漢方×栄養学の観点で、あなたの健康においしくアプローチ! 夏は水分が抜けて、体がぐったりしてしまうもの。少しでも元気に過ごしたいあなたに、いまから取り組める、簡単毎日食薬メニューを専門家がご紹介しますーー。

「“旬”の食材を選んで食べますと、元気を取り戻すことができます。反対に体によくないものは食べない。この考えを『食薬』と呼んでいます。夏は冷たいものを取りすぎないようにするなど、腸を冷やさないようにしましょう」

そう話すのは、『1週間に1つずつ 心がバテない食薬習慣』(ディスカヴァー・トゥエンティワン)の著者で、漢方カウンセラーの大久保愛さん。大久保さんは年間2,000人以上、体の不調に悩む人の相談を受けていて、体がバテないようにするための「食薬習慣」を勧めている。

体のバテを防ぐためにいちばん簡単なのは、「旬の栄養価の高い食材を選んで食べる」こと。毎日積み重ねると、薬に負けないほどの威力を発揮するという。そこで、梅雨の末期から、猛暑の時期に備えるための「食薬」メニューを教えてもらった。

■しょうが入りルイボスティー

雨の日が続くと、家の中でひきこもりになりがち。運動不足のうえ、テレビやスマホの見すぎで姿勢まで悪くしてしまうことも。

「長引く巣ごもりで運動不足が重なりますと、筋力低下や体のゆがみから、内臓下垂を引き起こし、下腹がポッコリしてくることがあります。消化機能が弱まるのでまずは、姿勢を正すと同時に、胃腸を温めましょう」(大久保さん・以下同)

今の時期は、アイスコーヒーや炭酸飲料などをつい飲みすぎてしまうが、大久保さんのおすすめは、温かいルイボスティーに、すりおろしたしょうがを入れたもの。

「ルイボスティーは、ノンカフェインで、カリウム、カルシウム、マグネシウムなどのミネラルや、抗酸化作用があるポリフェノールが豊富に含まれています。汗をかくと水分とともにミネラルも一緒に出てしまいます。腸内の水分が不足すると便秘になってしまうので、水分とともにミネラルをしっかりと補いましょう」

■トマトの豚汁

エアコンの効いた部屋で過ごしていると、体温調節ができず、熱がこもってだるくなる。

「体の熱を冷ます旬の野菜はトマトです。トマトには体内にこもった熱や、炎症を抑える働きを持つクエン酸やリンゴ酸などが含まれています。また、ミネラルや、抗酸化作用のあるリコピンも含まれています」

サラダにして食べるのもいいが、腸を冷やすので、できればスープなど温かい汁物に入れたい。特に、疲労回復の効果があるビタミンB1が豊富な豚肉と、腸内環境を整える味噌をベースにした“豚汁”にトッピングすると相乗効果が!

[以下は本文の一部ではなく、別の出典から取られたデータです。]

-- ==== Sys2Proof/Machine/State.lean ====
section
/-! DEFINITION. The state of the machine (10_state.md), why a step can stop, memory in its one canonical form, and the
state after reset (10_state.md section 9). -/

namespace Sys2Proof.Machine

/-- The causes of a fatal condition (60_exceptions.md R123). Each is a value of `STATUS`; the step that raises one is a
next state of the model, with everything the completed signals did kept (R124). Safe: no cause replaces an effect the
spec gives. -/
inductive FatalCause where
  /-- Code 1. Raised by the decoder on a reserved opcode number. -/
  | unknownOpcode
  /-- Code 2. Never raised in a machine built to the rules (40_cycle_alu.md R65, log 14). -/
  | unknownAluOperation
  /-- Code 3. Raised by every memory read and write outside `0..ADDR_MAX`. -/
  | addressOutOfRange
  /-- Code 4. Raised by `IN` when no input event is ready. -/
  | inputUnderrun
  /-- Code 5. Raised by the limit check before a fetch. -/
  | instructionLimitExceeded
  /-- Code 6. Raised by `HLT` in handler context. -/
  | nestedHalt
  /-- Code 7. Raised by `DIV` and `MOD` with a zero divisor. -/
  | divideByZero
  /-- Code 8. Raised by an interrupt entry that is due at depth `MAX_NEST`. -/
  | nestDepthExceeded
  deriving DecidableEq, Repr

/-- `STATUS` (10_state.md R25, 60_exceptions.md R120). -/
inductive Status where
  | running
  | halt
  | interruptReturn
  | fatal (cause : FatalCause)
  deriving DecidableEq, Repr

/-- The tick groups, by the names of the trace (40_cycle_alu.md R75, 60_exceptions.md R138). -/
inductive TickGroup where
  | f1 | f2 | f3 | af | of | x1 | s1 | s2
  | pu1 | pu2 | pu3 | pu4 | po1 | po2 | po3 | b1
  | ie1 | ie2 | ie3 | ie4 | ie5 | ie6 | ie7 | ie8 | ie9 | ie10 | ie11 | ie12
  | ix1 | ix2 | ix3 | ix4 | ix5 | ix6 | ix7
  deriving DecidableEq, Repr

/-- One event of the input queue: `char` becomes readable once the clock has reached `arrivesAt` (10_state.md R21). -/
structure InputEvent where
  arrivesAt : Nat
  char : Nat
  deriving DecidableEq, Repr

/-- The trace tuple of one completed tick group (60_exceptions.md R138). `memAtAr` is the cell addressed by `AR`, `none`
when `AR` is out of range. -/
structure TraceTuple where
  tick : Nat
  group : TickGroup
  ac : Cell
  ip : Cell
  cr : Cell
  ps : Cell
  sp : Cell
  dr : Cell
  ar : Cell
  z : Bool
  n : Bool
  c : Bool
  ei : Bool
  memAtAr : Option Cell
  deriving DecidableEq, Repr

/-- One line of the trace: a tuple, or the blank line that ends a block (60_exceptions.md R138, log 9). -/
inductive TraceLine where
  | tuple (t : TraceTuple)
  | blank
  deriving DecidableEq, Repr

/-- The registers (10_state.md R11). No instruction word names one; the stack sequences take one (42_addressless.md R92,
R93). -/
inductive Reg where
  | ac | ip | cr | ps | sp | dr | ar
  deriving DecidableEq, Repr

/-- Memory: the cells that differ from the zero cell, by address. Every address not listed holds `Cell.zero`, which is
what the reset table gives a cell no program term names (10_state.md section 9). The unit is the whole cell
(20_memory.md R30, R33, log 3). -/
abbrev Memory := List (Nat × Cell)

/-- The one canonical form: addresses strictly rising, no entry equal to what an unlisted address reads as. -/
abbrev Memory.wf (m : Memory) : Prop :=
  m.Pairwise (fun x y => x.1 < y.1) ∧ ∀ e ∈ m, e.2 ≠ Cell.zero

/-- Everything the spec gives the machine (10_state.md), and the parameters it is a machine of. Plain data. -/
@[ext]
structure State where
  /-- The parameters (00_scope.md R4): the model's own field, which no step changes (log 1). -/
  cfg : Config
  /-- The accumulator (R12). -/
  ac : Cell
  /-- The program counter (R14). -/
  ip : Cell
  /-- The instruction cell fetched last (R13). -/
  cr : Cell
  /-- The status register, whose value carries the flags (R16, R17). -/
  ps : Cell
  /-- The stack pointer (R15). -/
  sp : Cell
  /-- The data register (R13). -/
  dr : Cell
  /-- The address register (R13). -/
  ar : Cell
  /-- The one memory (R19). -/
  mem : Memory
  /-- The clock `TICK` (R20). -/
  tick : Nat
  /-- The input queue `INQ`, head first (R21). -/
  inq : List InputEvent
  /-- The output stream `OUT`, first byte first (R22). -/
  out : List Byte
  /-- The number of instructions whose fetch has begun, `ICOUNT` (R23). -/
  icount : Nat
  /-- The interrupt nesting depth `DEPTH` (R24). -/
  depth : Nat
  /-- `STATUS` (R25). -/
  status : Status
  /-- The trace emitted so far, first line first (60_exceptions.md R138, log 9). -/
  trace : List TraceLine
  deriving DecidableEq, Repr

/-- Why the machine has no next step. The spec has one reason only: `STATUS` is not `Running`, and then "the machine
takes no further step of any kind" (60_exceptions.md R120). Each constructor is raised by `step`, never by a meaning,
and is safe: the hardware does not go on either (log 5). -/
inductive Fault where
  /-- The machine has halted: `STATUS` is `Halt`. Raised by `step`. Safe. -/
  | halted
  /-- The machine has stopped by an `IRET` outside a handler: `STATUS` is `InterruptReturn`. Raised by `step`. Safe. -/
  | interruptReturned
  /-- The machine has stopped with a fatal condition: `STATUS` is `Fatal(cause)`. Raised by `step`. Safe. -/
  | fatal (cause : FatalCause)
  deriving DecidableEq, Repr

/-- Why an instruction is refused. -/
inductive Refusal where
  /-- The instruction has no meaning in this model yet. Raised by an arm of `exec` only. Safe. No arm raises it. -/
  | notModelled (mnemonic : String)
  deriving DecidableEq, Repr

/-- The reset state of 10_state.md section 9 for a configuration, before any program term is loaded, with the start
address and the event list the host gives (70_reset_and_hazards.md R150). -/
def State.boot (c : Config) (startAddress : Int) (events : List InputEvent) : State :=
  { cfg := c, ac := Cell.zero, ip := Cell.const startAddress, cr := Cell.zero, ps := Cell.zero,
    sp := Cell.const ((c.addrMax : Int) + 1), dr := Cell.zero, ar := Cell.zero, mem := [], tick := 0, inq := events,
    out := [], icount := 0, depth := 0, status := .running, trace := [] }

/-- The machine right after reset, with nothing loaded: the default configuration, start address 0, no input events
(log 2). A run of the spec starts from `Sys2Proof.Machine.load`, which is this state with the host's program, start
address and events. -/
def State.reset : State := State.boot Config.default 0 []

end Sys2Proof.Machine
end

「豚肉など高タンパクの食材を取り入れることで、筋力の強化や代謝アップが期待できます。疲れやすいといった不調が改善されます」

■大葉と納豆のネバネバあえ

毎日食べたいのは“食べる整腸薬”ともいわれる納豆。大豆を発酵させたネバネバ菌が腸内環境を整えて、タンパク質まで取れるスーパーフード。

「ナットウキナーゼという酵素には、血液をサラサラにする働きがありますが、熱に弱い性質があるので、加熱しないで食べるのがおすすめです。大葉には抗酸化作用のあるβカロチンが豊富に含まれています。免疫力のアップにも一役買ってくれますので、さまざまな料理にトッピングして積極的に食べることをおすすめします」

蒸し暑さや夏風邪で「食欲がわかない」というときこそ、大葉を食べると、食欲を増進させるという。さらに、大葉の香り成分には、リラックスを促す作用もあるので、天気の変化や暑さで自律神経が乱れてしまっているときに食べると効果的だという。

まずは1日1食、菓子パンやカップ麺で済ませがちなお昼のメニューに、1品プラスすることからスタートしてみよう。